5. The Sasha Fierce Principle: Developing your Alter Ego
Toward the end of our conversation, Allison shared something unexpected on how she handles the emotional weight of executive feedback using what she calls the “Sasha Fierce principle.”
“When I first got more senior and was getting into tough conversations... the feedback gets harder and harder the more senior you get. No one really says ‘great job’ anymore. I read this thing about Beyoncé—someone asked, ‘You always say you’re so shy, but then you’re on stage.’ And she said, ‘That’s not Beyoncé. That’s Sasha Fierce.’ When she reads things about herself, she’s not reading about herself—she’s reading about this other alter ego.”
This resonated deeply with me. I’m actually reading Todd Herman’s book The Alter Ego Effect right now (he’s coming on the podcast soon). Herman built the Black Mamba alter ego with Kobe Bryant and has worked with athletes like Roger Federer and Cristiano Ronaldo on the same concept.
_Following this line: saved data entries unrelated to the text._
-- ==== Sys2Proof/Machine/State.lean ====
section
/-! DEFINITION. The state of the machine, its reset value, and the reasons a step or a construction can stop. -/

namespace Sys2Proof.Machine

/-- A memory: (address, byte) pairs, addresses strictly rising, no pair equal to what an unlisted address reads as
(`Memory.wf` in Machine/Ops.lean). Used for the Program Store and the Data Tape, two disjoint spaces (20_memory.md R26). -/
abbrev Memory := List Host.Cell

/-- The two values of `scanDirection` (00_scope.md R11, 10_state.md R16). -/
inductive Direction where
  /-- FWD: `pc` advances by +1. -/
  | fwd
  /-- BWD: `pc` advances by -1. -/
  | bwd
  deriving DecidableEq, Repr

/-- The two values of `skipMode` (10_state.md R17). -/
inductive Mode where
  /-- RUN: instructions are executed. -/
  | run
  /-- SKIP: instructions are scanned but not executed. -/
  | skip
  deriving DecidableEq, Repr

/-- The state of the machine: the seven execution registers of 10_state.md R14, the two memories of 20_memory.md R26, the
two port registers of R45, the construction parameters of 00_scope.md R6, and the reset input of
70_reset_and_hazards.md R100. `pc` and `ptr` are address registers whose width is a parameter: they are held as numbers
below `2^C` and `2^T`, and `skipLevel` as the integer its `W` bits denote (log entry 13). -/
@[ext]
structure State where
  /-- The construction parameters (00_scope.md R6); no step changes them. -/
  params : Params
  /-- The Program Store (20_memory.md R27). -/
  store : Memory
  /-- The Data Tape (20_memory.md R29). -/
  tape : Memory
  /-- The Program Store address of the byte decoded this tick (10_state.md R15). -/
  pc : Nat
  /-- The Data Tape address of the current cell (10_state.md R21). -/
  ptr : Nat
  /-- The direction in which `pc` advances (10_state.md R16). -/
  scanDirection : Direction
  /-- RUN or SKIP (10_state.md R17). -/
  skipMode : Mode
  /-- The signed nesting count (10_state.md R18). -/
  skipLevel : Int
  /-- The last byte emitted by OUT (10_state.md R19). -/
  outputByte : Byte
  /-- 1 during the tick after an executed OUT (10_state.md R20). -/
  outputValid : Bool
  /-- The data register of the Program Store port (20_memory.md R43, R45). -/
  codeQ : Byte
  /-- The data register of the Data Tape read port (20_memory.md R44, R45). -/
  tapeQ : Byte
  /-- THE MODEL'S OWN FIELD: the levels of the reset input `rst` (70_reset_and_hazards.md R100) in this tick and the
  ticks after it, this tick's first; after the end of the list `rst = 0` (log entry 12). -/
  rst : List Bool
  deriving DecidableEq, Repr

/-- Why a step stops with a fault. The core has no exception, fault or error return (60_exceptions.md R85), so there is
no reason: nobody raises a fault. Safe: the type says that no step faults. -/
inductive Fault where
  deriving DecidableEq, Repr

/-- Why the model gives no meaning. No step of this model answers any of them: they are answers of `construct`
(Machine/Image.lean), before the first tick. -/
inductive Refusal where
  /-- An instruction that the model gives no meaning yet. Raised by nobody: every instruction has its meaning. Safe. -/
  | notModelled (mnemonic : String)
  /-- Raised by `construct` for parameters outside the ranges of 00_scope.md R6. Safe. -/
  | parameterOutOfRange
  /-- Raised by `construct` for an image longer than the Program Store (30_encoding.md R56, R57). Safe. -/
  | imageTooLong
  /-- Raised by `construct` for a Program Store whose byte 0 or byte 1 does not decode to NOP (30_encoding.md R57). Safe. -/
  | warmUpNotNop
  /-- Raised by `construct` for padding that does not fit behind the image in `2^C` bytes (00_scope.md R6). Safe. -/
  | paddingTooLong
  /-- Raised by `construct` for an initial tape of more than `2^T` cells (00_scope.md R6). Safe. -/
  | tapeTooLong
  deriving DecidableEq, Repr

/-- The registers of 70_reset_and_hazards.md R98 over given parameters, Program Store and Data Tape, with the reset input
at 0 from now on. `pc`, `ptr` and `skipMode` are the source's; the other values are the spec's decisions D5 and D13
(DESIGN CHOICE, log entries 5 and 6). -/
def State.initial (p : Params) (store tape : Memory) : State where
  params := p
  store := store
  tape := tape
  pc := 0
  ptr := 0
  scanDirection := .fwd
  skipMode := .run
  skipLevel := 0
  outputByte := p.outputByteReset
  outputValid := false
  codeQ := 0x00
  tapeQ := 0x00
  rst := []

/-- The machine right after reset with nothing loaded: the registers of 70_reset_and_hazards.md R98, every Program Store
byte at the default padding `0x00` (D3, log entry 3), every cell at the default `0x00` (D4, log entry 4), and the
parameters of Config (log entries 1 and 2). -/
def State.reset : State := State.initial Config.params [] []

end Sys2Proof.Machine
end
The idea is simple but powerful: develop a professional persona that is you but not you. It creates psychological distance from criticism and allows you to perform at a higher level in high-stakes situations.
Allison has fully embraced this—even naming her car Sasha Fierce.
“Develop a persona that’s the professional version of you. It helps you be a little bit tougher.”
What Separates Good CROs from Great Ones
I asked Allison what she thinks separates a good CRO from a truly great one. Her answer was deceptively simple:
“A great CRO really cares about the customer. A good CRO really only cares about sales efficiency. A great CRO cares just as much about CSAT as they do about win rate.”
This tracks with something I’ve been thinking about a lot lately. The best revenue leaders think holistically about enterprise value, not just their number and comp plan. When you only optimize for your own metrics, everything eventually falls apart.
The other piece of advice that stuck with me was about horizontal growth versus vertical growth—something Allison learned from, of all people, Sherry Redstone:
“If you’re ambitious and want to grow, too many people are focused on climbing up. But the great people really focus on going wide. The higher up you get, the more valuable it is to have a broader perspective on the business and not just your thing.”
This is the opposite of what most ambitious people do. We’re taught to specialize, to go deep, to become the expert in our domain. But at the executive level, that myopia becomes a liability.
The Bigger Picture
What I took from this conversation is that the CRO role is evolving. Personal sales acumen matters less than systems thinking, architectural capability, and—critically—the ability to build trust across the executive team.
Allison put it bluntly: “I don’t think I’m the best salesperson at Zenoti by far. My skills are in my architectural way of thinking and the fact that I always think about the entire customer journey.”
As AI continues to transform how revenue gets acquired, this shift is only going to accelerate. The CROs who win will be the ones who can think like revenue architects, collaborate genuinely with their peers, and navigate the complex human dynamics of executive leadership.
That’s less about closing deals and more about opening relationships.